⚾ 🥎 ⚾ The SEC is implementing a 10-run mercy rule in conference play this year.

You say that, but arm care is important. I saw something yesterday from a Tennessee fan where they beat Mississippi State like 23-2. That is a lot of arm work for fielders and pitchers. Catchers touch the ball just about every play. Talking about the players, the scholarship situation in college ball, but safety is important for their future and most selfish fans and even the athletes themselves don't understand it. No kid is gonna take himself out of a game or even thinking about his arm. Longevity has it's concerns.
The coach’s job is to manage arm care and all that hence why in today’s MLB most starters only pitch normally no more than 6 innings
 
You may be talking personal preference over the mass opinion here, because football is a perfect example of that not being true. Saban has drilled fans for years leaving the beatdowns early. People want to head out before traffic, mess around town more, simply lose interest, and the ones staying are because they want to wait the traffic out. Life is so time compacted these days with always something else to do you rarely see folks sitting at the ball park in a blowout simply because they have nothing else better to do. The players? Sure the backups would like a chance, but reality shows they rarely get that chance. Football, rarely do the 3's get any work. Basketball, the walk-ons may get one minute of time to just pass the ball around with the occasional 3-4 minutes of time where they can actually set up the offense and run it. Baseball, a lot of the same.
A comparison to football and basketball is misplaced both in your traffic terms and in what you're calling walk-ons. The scholarship disparity for the latter, the number of attendees for the former. Hell, the starters are spending money to play in baseball.
 
It's a good thing officials are paying attention to the length of games: some games.
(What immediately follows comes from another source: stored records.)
theorem Keeps.windowRead {s0 s a2 a3 a4} (h : Keeps ⟨false, kn, false, kt, false, false, false, false, false, false, false, false, false, kx, false⟩ s0 s) : Keeps ⟨false, kn, false, kt, false, false, false, false, false, false, false, false, false, kx, false⟩ s0 (State.windowRead s a2 a3 a4).2 := by
  unfold State.windowRead
  extract_lets -underBinder x1 x2 x3 x4
  have h5 : Keeps h.kept s0 x4 := by
    unfold x4
    clear_value x2
    split
    · exact h.sramHit
    · exact h
  split
  · dsimp only
    exact h.windowRefused
  · split
    · dsimp only
      exact h.dramLoad
    · split
      · clear_value x3
        split
        · dsimp only
          exact h5.put
        · dsimp only
          exact h5
      · clear_value x3
        split
        · dsimp only
          exact h5.put
        · dsimp only
          exact h5.drawn

theorem Keeps.wordWrite {s0 s a2 a3 a4} (h : Keeps ⟨false, false, false, false, false, false, false, false, false, false, false, false, false, false, false⟩ s0 s) : Keeps ⟨false, false, false, false, false, false, false, false, false, false, false, false, false, false, false⟩ s0 (State.wordWrite s a2 a3 a4) := by
  unfold State.wordWrite
  exact Keeps.ite h (Keeps.ite h.ownCtrl (Keeps.ite h.heartbeat (Keeps.ite (Keeps.ite h.inbound.windowWrite h) (h.ownerWrite (fun _ h2 => h2.writeAt)))))

theorem Keeps.wordRead {s0 s a2 a3 a4} (h : Keeps ⟨false, kn, false, kt, false, false, false, false, false, false, false, false, false, kx, false⟩ s0 s) : Keeps ⟨false, kn, false, kt, false, false, false, false, false, false, false, false, false, kx, false⟩ s0 (State.wordRead s a2 a3 a4).2 := by
  unfold State.wordRead
  split
  · exact h.windowRead
  · split
    · dsimp only
      exact h.offDomain
    · exact h.readAt

theorem Keeps.logAer {s0 s a2} (h : Keeps ⟨km, kn, kp, kt, kj, ko, kf, kd, kc, kl, ki, kz, kg, kx, ke⟩ s0 s) : Keeps ⟨km, kn, kp, kt, kj, ko, kf, kd, kc, kl, ki, kz, kg, kx, ke⟩ s0 (State.logAer s a2) := by
  unfold State.logAer
  exact Keeps.ite h h.setHost.send

theorem Keeps.busWrite {s0 s a2 a3 a4 a5 a6} (h : Keeps ⟨false, false, false, false, false, false, false, false, false, false, false, false, false, false, false⟩ s0 s) : Keeps ⟨false, false, false, false, false, false, false, false, false, false, false, false, false, false, false⟩ s0 (State.busWrite s a2 a3 a4 a5 a6) := by
  unfold State.busWrite
  extract_lets -underBinder x1 x2
  exact Keeps.ite h (Keeps.ite h.inbound.badSize.logAer (Keeps.ite h.wordWrite (Keeps.ite (Keeps.ite (h.doorbell (fun _ h6 => h6.dbProd)) (Keeps.ite (h.doorbell (fun _ h7 => h7.dbHcons)) (Keeps.ite (h.doorbell (fun _ h8 => h8.dbAbort)) h.inbound))) h.inbound)))

theorem Keeps.busRead {s0 s a2 a3 a4 a5 a6} (h : Keeps ⟨false, kn, false, kt, false, false, false, false, false, false, false, false, false, kx, false⟩ s0 s) : Keeps ⟨false, kn, false, kt, false, false, false, false, false, false, false, false, false, kx, false⟩ s0 (State.busRead s a2 a3 a4 a5 a6) := by
  unfold State.busRead
  extract_lets -underBinder x1
  have h2 : Keeps h.kept s0 x1 := h.inbound
  refine (Keeps.ite h (Keeps.ite h2.badSize.send (Keeps.ite ?_ (Keeps.ite h2.send h2.counterRead))))
  split
  · rename_i y6
    have h7 := Keeps.snd y6 h2.wordRead
    exact h7.send

theorem Keeps.execRegisterWrite {s0 a1 a2 a3 a4 a5 s} (h : Keeps ⟨false, false, false, false, false, false, false, false, false, false, false, false, false, false, false⟩ s0 s) : OutKeeps ⟨false, false, false, false, false, false, false, false, false, false, false, false, false, false, false⟩ s0 (Machine.execRegisterWrite a1 a2 a3 a4 a5 s) := by
  unfold Machine.execRegisterWrite
  exact .next h.busWrite

theorem Keeps.execLoReadSnapshot {s0 a1 a2 s} (h : Keeps ⟨false, kn, false, kt, false, false, false, false, false, false, false, false, false, kx, false⟩ s0 s) : OutKeeps ⟨false, kn, false, kt, false, false, false, false, false, false, false, false, false, kx, false⟩ s0 (Machine.execLoReadSnapshot a1 a2 s) := by
  unfold Machine.execLoReadSnapshot
  exact .next (h.when (fun _ h2 => h2.busRead))

theorem Keeps.execLoWriteBuffer {s0 a1 a2 a3 s} (h : Keeps ⟨false, false, false, false, false, false, false, false, false, false, false, false, false, false, false⟩ s0 s) : OutKeeps ⟨false, false, false, false, false, false, false, false, false, false, false, false, false, false, false⟩ s0 (Machine.execLoWriteBuffer a1 a2 a3 s) := by
  unfold Machine.execLoWriteBuffer
  exact .next (h.when (fun _ h2 => h2.busWrite))

theorem Keeps.execHiWriteCommit {s0 a1 a2 a3 s} (h : Keeps ⟨false, false, false, false, false, false, false, false, false, false, false, false, false, false, false⟩ s0 s) : OutKeeps ⟨false, false, false, false, false, false, false, false, false, false, false, false, false, false, false⟩ s0 (Machine.execHiWriteCommit a1 a2 a3 s) := by
  unfold Machine.execHiWriteCommit
  exact .next (h.when (fun _ h2 => h2.busWrite))

theorem Keeps.execRcReadClear {s0 a1 a2 a3 a4 s} (h : Keeps ⟨false, kn, false, kt, false, false, false, false, false, false, false, false, false, kx, false⟩ s0 s) : OutKeeps ⟨false, kn, false, kt, false, false, false, false, false, false, false, false, false, kx, false⟩ s0 (Machine.execRcReadClear a1 a2 a3 a4 s) := by
  unfold Machine.execRcReadClear
  exact .next h.busRead

theorem Keeps.execDebugWindowRead {s0 a1 a2 a3 a4 s} (h : Keeps ⟨false, kn, false, kt, false, false, false, false, false, false, false, false, false, kx, false⟩ s0 s) : OutKeeps ⟨false, kn, false, kt, false, false, false, false, false, false, false, false, false, kx, false⟩ s0 (Machine.execDebugWindowRead a1 a2 a3 a4 s) := by
  unfold Machine.execDebugWindowRead
  exact .next (h.when (fun _ h2 => h2.busRead))

theorem Keeps.execDebugWindowWrite {s0 a1 a2 a3 a4 s} (h : Keeps ⟨false, false, false, false, false, false, false, false, false, false, false, false, false, false, false⟩ s0 s) : OutKeeps ⟨false, false, false, false, false, false, false, false, false, false, false, false, false, false, false⟩ s0 (Machine.execDebugWindowWrite a1 a2 a3 a4 s) := by
  unfold Machine.execDebugWindowWrite
  exact .next (h.when (fun _ h2 => h2.busWrite))

theorem Keeps.execCfgCommit {s0 a1 a2 a3 s} (h : Keeps ⟨false, false, false, false, false, false, false, false, false, false, false, false, false, false, false⟩ s0 s) : OutKeeps ⟨false, false, false, false, false, false, false, false, false, false, false, false, false, false, false⟩ s0 (Machine.execCfgCommit a1 a2 a3 s) := by
  unfold Machine.execCfgCommit
  exact .next (h.when (fun _ h2 => h2.busWrite))

theorem Keeps.regAnswer {s0 s a2 a3 a4 a5} (h : Keeps ⟨km, kn, kp, kt, kj, ko, kf, false, kc, false, ki, kz, kg, kx, ke⟩ s0 s) : Keeps ⟨km, kn, kp, kt, kj, ko, kf, false, kc, false, ki, kz, kg, kx, ke⟩ s0 (State.regAnswer s a2 a3 a4 a5) := by
  unfold State.regAnswer
  exact h.drawn.duetSend

theorem Keeps.execReg {s0 a1 a2 a3 a4 s} (h : Keeps ⟨false, false, false, false, false, false, false, false, false, false, false, false, false, false, false⟩ s0 s) : OutKeeps ⟨false, false, false, false, false, false, false, false, false, false, false, false, false, false, false⟩ s0 (Machine.execReg a1 a2 a3 a4 s) := by
  unfold Machine.execReg
  extract_lets -underBinder x1
  refine .next ?_
  refine (Keeps.ite h (Keeps.ite h.badSize.regAnswer (Keeps.ite h.wordWrite.regAnswer ?_)))
  split
  · rename_i y5
    have h6 := Keeps.snd y5 h.wordRead
    exact h6.regAnswer

theorem Keeps.consoleReply {s0 s a2} (h : Keeps ⟨km, kn, kp, kt, kj, ko, kf, kd, kc, kl, ki, kz, kg, kx, ke⟩ s0 s) : Keeps ⟨km, kn, kp, kt, kj, ko, kf, kd, kc, kl, ki, kz, kg, kx, ke⟩ s0 (State.consoleReply s a2) := by
  unfold State.consoleReply
  exact h.uartFrames.send

theorem Keeps.consoleError {s0 s a2} (h : Keeps ⟨km, kn, kp, kt, kj, ko, kf, kd, kc, kl, ki, kz, kg, kx, ke⟩ s0 s) : Keeps ⟨km, kn, kp, kt, kj, ko, kf, kd, kc, kl, ki, kz, kg, kx, ke⟩ s0 (State.consoleError s a2) := by
  unfold State.consoleError
  exact h.consoleReply

theorem Keeps.consoleLine {s0 s a2} (h : Keeps ⟨false, false, false, false, false, false, false, false, false, false, false, false, false, false, false⟩ s0 s) : Keeps ⟨false, false, false, false, false, false, false, false, false, false, false, false, false, false, false⟩ s0 (State.consoleLine s a2) := by
  unfold State.consoleLine
  extract_lets -underBinder x1
  refine (Keeps.ite h.consoleError ?_)
  clear_value x1
  split
  · exact h.consoleError
  · refine (Keeps.ite (Keeps.ite h.badSize.consoleError ?_) ?_)
    · split
      · rename_i y8
        have h9 := Keeps.snd y8 (Keeps.ite2 h.wordRead h)
        exact h9.consoleReply
    · split
      · extract_lets -underBinder x15 x16
        have h17 : Keeps h.kept s0 x16 := h.wordWrite
        exact Keeps.ite h.badSize.consoleError (Keeps.ite h17.consoleReply h17.consoleError)
      · exact h.consoleError

theorem Keeps.consoleByte {s0 a1 s} (h : Keeps ⟨false, false, false, false, false, false, false, false, false, false, false, false, false, false, false⟩ s0 s) : Keeps ⟨false, false, false, false, false, false, false, false, false, false, false, false, false, false, false⟩ s0 (State.consoleByte a1 s) := by
  unfold State.consoleByte
  exact Keeps.ite h.setFld.consoleLine h.setFld

theorem Keeps.consoleBytes {s0 s a2} (h : Keeps ⟨false, false, false, false, false, false, false, false, false, false, false, false, false, false, false⟩ s0 s) : Keeps ⟨false, false, false, false, false, false, false, false, false, false, false, false, false, false, false⟩ s0 (State.consoleBytes s a2) := by
  unfold State.consoleBytes
  extract_lets -underBinder x1 x2 x3 x4
  have h7 : Keeps h.kept s0 x3 := h.uartFrames.count
  have h9 : Keeps h.kept s0 x4 := h7.each (fun _ _ h10 => h10.consoleByte)
  exact h9.when (fun _ h12 => h12.put.postLimited)

theorem Keeps.execUartRx {s0 a1 s} (h : Keeps ⟨false, false, false, false, false, false, false, false, false, false, false, false, false, false, false⟩ s0 s) : OutKeeps ⟨false, false, false, false, false, false, false, false, false, false, false, false, false, false, false⟩ s0 (Machine.execUartRx a1 s) := by
  unfold Machine.execUartRx
  exact .next (h.when (fun _ h2 => h2.consoleBytes))

theorem Keeps.execDiChange {s0 a1 a2 s} (h : Keeps ⟨km, kn, kp, kt, kj, ko, false, kd, kc, kl, ki, kz, kg, kx, ke⟩ s0 s) : OutKeeps ⟨km, kn, kp, kt, kj, ko, false, kd, kc, kl, ki, kz, kg, kx, ke⟩ s0 (Machine.execDiChange a1 a2 s) := by
  unfold Machine.execDiChange
  extract_lets -underBinder x1 x2
  refine .next ?_
  have h4 : Keeps h.kept s0 x2 := h.inputReads.actInputs
  exact h4.when (fun _ h6 => h6.sendInState)

theorem Keeps.interlocks {s0 s a2} (h : Keeps ⟨false, kn, false, kt, false, false, false, false, false, false, false, kz, false, kx, ke⟩ s0 s) : Keeps ⟨false, kn, false, kt, false, false, false, false, false, false, false, kz, false, kx, ke⟩ s0 (State.interlocks s a2) := by
  unfold State.interlocks
  extract_lets -underBinder x1 x2 x3 x4 x5 x6
  have h10 : Keeps h.kept s0 x4 := h.setFld
  have h12 : Keeps h.kept s0 x5 := h10.each (fun _ _ h13 => h13.put.pmcAdd.post)
  have h15 : Keeps h.kept s0 x6 := h12.each (fun _ _ h16 => h16.post)
  exact h15.when (fun _ h18 => h18.safeStop)

theorem Keeps.webBreaks {s0 s a2} (h : Keeps ⟨false, kn, false, kt, false, false, false, false, false, false, false, kz, false, kx, ke⟩ s0 s) : Keeps ⟨false, kn, false, kt, false, false, false, false, false, false, false, kz, false, kx, ke⟩ s0 (State.webBreaks s a2) := by
  unfold State.webBreaks
  extract_lets -underBinder x1 x2 x3 x4 x5
  have h8 : Keeps h.kept s0 x4 := h.setFld
  have h10 : Keeps h.kept s0 x5 := h8.each (fun _ _ h11 => h11.put.pmcAdd.post)
  exact h10.when (fun _ h13 => h13.safeStop)

theorem Keeps.execInState {s0 s} (h : Keeps ⟨false, kn, false, kt, false, false, false, false, false, false, false, kz, false, kx, ke⟩ s0 s) : OutKeeps ⟨false, kn, false, kt, false, false, false, false, false, false, false, kz, false, kx, ke⟩ s0 (Machine.execInState s) := by
  unfold Machine.execInState
  extract_lets -underBinder x1 x2 x3 x4 x5
  refine .next ?_
  have h6 : Keeps h.kept s0 x3 := h.put.put
  have h7 : Keeps h.kept s0 x4 := h6.put.pmcAdd
  exact Keeps.ite h h7.interlocks.webBreaks
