/-- An ANNOUNCE is due where none was sent, or the last one 1 ms ago. -/
theorem exec_announce_due (hl : l < 9) (hdue : ∀ t, (s.peer l).sentAt = some t → t + 4000000 ≤ s.now) :
    exec (.announce l) s = .next (s.announce l) := by
  show execAnnounce l s = _
  cases hsent : (s.peer l).sentAt with
  | none => simp only [execAnnounce, hsent, hl, decide_true, Bool.and_self, State.when_true]
  | some t => simp only [execAnnounce, hsent, hl, hdue t hsent, decide_true, Bool.and_self, State.when_true]

theorem exec_announceReceive_data (hl : l < 9) (hdata : s.peerData l = true) (role ceil serial : Nat) :
    let u := s.setPeer l ({ · with annIn := some s.now, annRole := role, annCeil := ceil, annSerial := serial })
    exec (.announceReceive l role ceil serial) s = .next (
      if l = 0 then (u.setDue ({ · with peerCeil := ceil })).refreshCeil
      else if u.get Reg.MER_CTRL.ROLE = 1 ∧ role = 1 then
        u.postLimited (ev Code.ST_STN_TWO_MASTERS (srcL (peerLane l))) l 4000000000
      else u) := by
  have heard : ¬(9 ≤ l || !s.peerData l) = true := by simp [hl, hdata]
  show execAnnounceReceive l role ceil serial s = _
  rw [execAnnounceReceive, if_neg heard]
  simp only [State.when, Bool.and_eq_true, decide_eq_true_eq]

/-- 5 ms since the last ANNOUNCE, or since UP where none has come. -/
theorem exec_announceTimeout_late (hl : l < 9) (hup : s.peerLink l = 8)
    (hlate : ((s.peer l).annIn.getD (s.peer l).since) + 20000000 ≤ s.now) :
    exec (.announceTimeout l) s = .next (s.peerFail l) := by
  show execAnnounceTimeout l s = _
  cases hann : (s.peer l).annIn with
  | none =>
    have late : (s.peer l).since + 20000000 ≤ s.now := by simpa [hann] using hlate
    simp only [execAnnounceTimeout, hann, hl, hup, late, decide_true, Bool.and_self, State.when_true]
  | some t =>
    have late : t + 20000000 ≤ s.now := by simpa [hann] using hlate
    simp only [execAnnounceTimeout, hann, hl, hup, late, decide_true, Bool.and_self, State.when_true]

theorem exec_stPeerCrcBurst_data (hl : l < 9) (hdata : s.peerData l = true) (packets : List (List (Nat × Nat))) :
    let bad := packets.filter (fun p => readPacket [1, 2, 3] (p.map (readBlock true)) ≠ .good)
    exec (.stPeerCrcBurst l packets) s
      = .next ((s.each bad (fun p t => t.packetErrors (peerLanes l) true 0 p)).peerDiscard l bad.length) := by
  have heard : ¬(9 ≤ l || !s.peerData l) = true := by simp [hl, hdata]
  exact congrArg Host.Outcome.next (if_neg heard)

end

/-! ### CHAN packets (R252, R320, R321) -/

/-- A CHAN packet on a lane of a link that is UP: taken on the Duet link in a listed channel, else discarded. -/
theorem exec_chan_up {s : State} {lane : Nat} (hlow : 240 ≤ lane) (hhigh : lane < 256) (hup : s.peerLink (lanePeer lane) = 8)
    (ch seq b1 : Nat) :
    exec (.chan lane ch seq b1) s = .next (
      if lanePeer lane ≠ 0 ∨ 6 < ch then s.peerDiscard (lanePeer lane) 1
      else if ch = 0 then (s.chanIn ch seq).hbIn b1
      else if ch = 6 then (s.chanIn ch seq).ackIn b1
      else s.chanIn ch seq) := by
  have peerLaneIn : ¬(lane < 240 || 256 ≤ lane) = true := by simp [hlow, hhigh]
  show execChan lane ch seq b1 s = _
  rw [execChan, if_neg peerLaneIn, if_neg (not_not.2 hup)]
  simp only [Bool.or_eq_true, decide_eq_true_eq]

/-- Settles O32: a report by the step of its state, and an equation for each limit, each ANNOUNCE, the discards and a CHAN packet. -/
theorem peerLinkCommands : Obligations.PeerLinkCommands := by
  refine ⟨?step, ?timeout, ?retry, ?data, ?silent, ?chan⟩
  case step =>
    intro s l o hl hen hfree ns r
    have run : r = .next (s.peerStep l o) := exec_peerBringupStep o hl hen hfree
    rw [run]
    refine ⟨fun hst hok => ?_, fun hst hok => ?_, fun hst hok => ?_, fun hst => ?_, fun hst ids hids => ?_, fun hst => ?_,
      fun hst htrain hready => ?_, fun hst htrain hbad => ?_, fun hst htrain hbad hgood hann => ?_⟩
    · rw [State.peerStep_signal o hst, if_pos hok]
    · rw [State.peerStep_clock o hst, if_pos hok]
    · rw [State.peerStep_polarity o hst, if_pos hok]
    · rw [State.peerStep_lock o hst]
    · rw [State.peerStep_numbers o hst hids]
    · rw [State.peerStep_deskew o hst]
    · rw [State.peerStep_training o hst htrain, if_pos hready]
    · rw [State.peerStep_hello o hst htrain, State.peerTryUp_bad hbad]
    · rw [State.peerStep_hello o hst htrain, State.peerTryUp_good hbad hgood hann]
  case timeout =>
    intro s l d hl hlimit hpast
    exact exec_peerBringupTimeout_past hl hlimit hpast
  case retry =>
    intro s l t hfailed hpast
    exact exec_peerRetryTimer_past hfailed hpast
  case data =>
    intro s l hl hdata
    refine ⟨fun hdue => ?_, exec_announceReceive_data hl hdata, exec_stPeerCrcBurst_data hl hdata⟩
    rw [exec_announce_due hl hdue, State.announce_data hdata]
  case silent =>
    intro s l hl hup hlate
    exact exec_announceTimeout_late hl hup hlate
  case chan =>
    intro s lane ch seq b1 hlow hhigh hup
    exact exec_chan_up hlow hhigh hup ch seq b1

end Sys2Proof.Machine
end

section
/-! PROOF. Camera ports: CAM_P_CTRL, discovery, the control channel and events (R260 to R264, R275, R292, R294). -/

namespace Sys2Proof.Machine

/-! ### CAM_P_CTRL (R260, R275, R294) -/

section
variable {s : State} {slot p : Nat}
To me it seems you're looking at this through the lenses of "working" three versus three and a half hours. Fans and players want that extra half of an hour.
Working for the university has a way of doing that to you.
 
The coach’s job is to manage arm care and all that hence why in today’s MLB most starters only pitch normally no more than 6 innings

I think you are giving way too much credit to coach's at any level if you honestly believe they are all caring for the arms of their players. Seen it and heard it time and time again that isn't always the case. Yes, you have some good coaches that do, but then you have others that will do anything to win. I have no doubt Tennessee's coach would sacrifice his first born for any notoriety.
 
A comparison to football and basketball is misplaced both in your traffic terms and in what you're calling walk-ons. The scholarship disparity for the latter, the number of attendees for the former. Hell, the starters are spending money to play in baseball.

No it's not. How is it misplaced? I know I leave early almost every game with my young kids to beat some of the traffic out of the stadium and in Tuscaloosa when leaving town. "Hmmm, watch the last five minutes of a 48-10 game or save myself an hour and thousands more people by leaving 20 minutes early?" Texas A&M in 2022 was the only game since Tennessee back in 2015 where I have stayed the entire game because it was close in Tuscaloosa. Stayed all game at the rose Bowl because my son wanted to give a picture he drew to a player, so we waited. There are thousands walking with us, so it's clearly what others are doing as well. Look at the stadium. Why has Saban gotten onto the students and fans for leaving early then if it's not something that is happening and that he noticed.

Basketball has shown that exact same deal with some of the blowouts we've had this year. The crowd is significantly less in areas late in the game. Years past, they just didn't show up due to the product.

To your comment about the starters paying to play, yes, I know, that's why I made a comment about baseball scholarships. But you know full well what I meant by that. Depth chart guys, not starters. They aren't getting much time at all in blowouts. Betting you the starters aren't chomping at the bit to play in the 8th inning of a 15-0 game and would rather rest and help rehabilitate their bodies after a game. no need to bet, because I know. Got a couple of friends with kids on D-1 rosters right now that have shared a lot of this information with me already in that regard.

The dynamic of sports has changed. Athletes are more in tuned with their bodies and are advised by their agents/parents/handlers/3rd party specialists to take care of their bodies for longevity reasons and for that investment. Major League clubs are looking for the best investment, not just a guy that can throw 97 mph and takes garbage care of himself. They want athletes they can profit from and build off of for years. So yes, players are most definitely wanting less hits, tackles, falls, fielding, jumps, and throw tallys on their bodies.
 
@BamaFan334

You're comparing a 3000 crowd to 100K. With basketball, comparing a crowd that's three times the size. At night, more often than not.

As cited, affecting how many games?

It's all relative to the percent of people leaving! I never said they were directly correlated like you're trying to act like it's 1:1.

It won't be affecting many, and that's the entire point. It affects the games it needs to affect, the blowouts. The point I was contending though was that the fans won't be complaining and leave early most of the time anyways.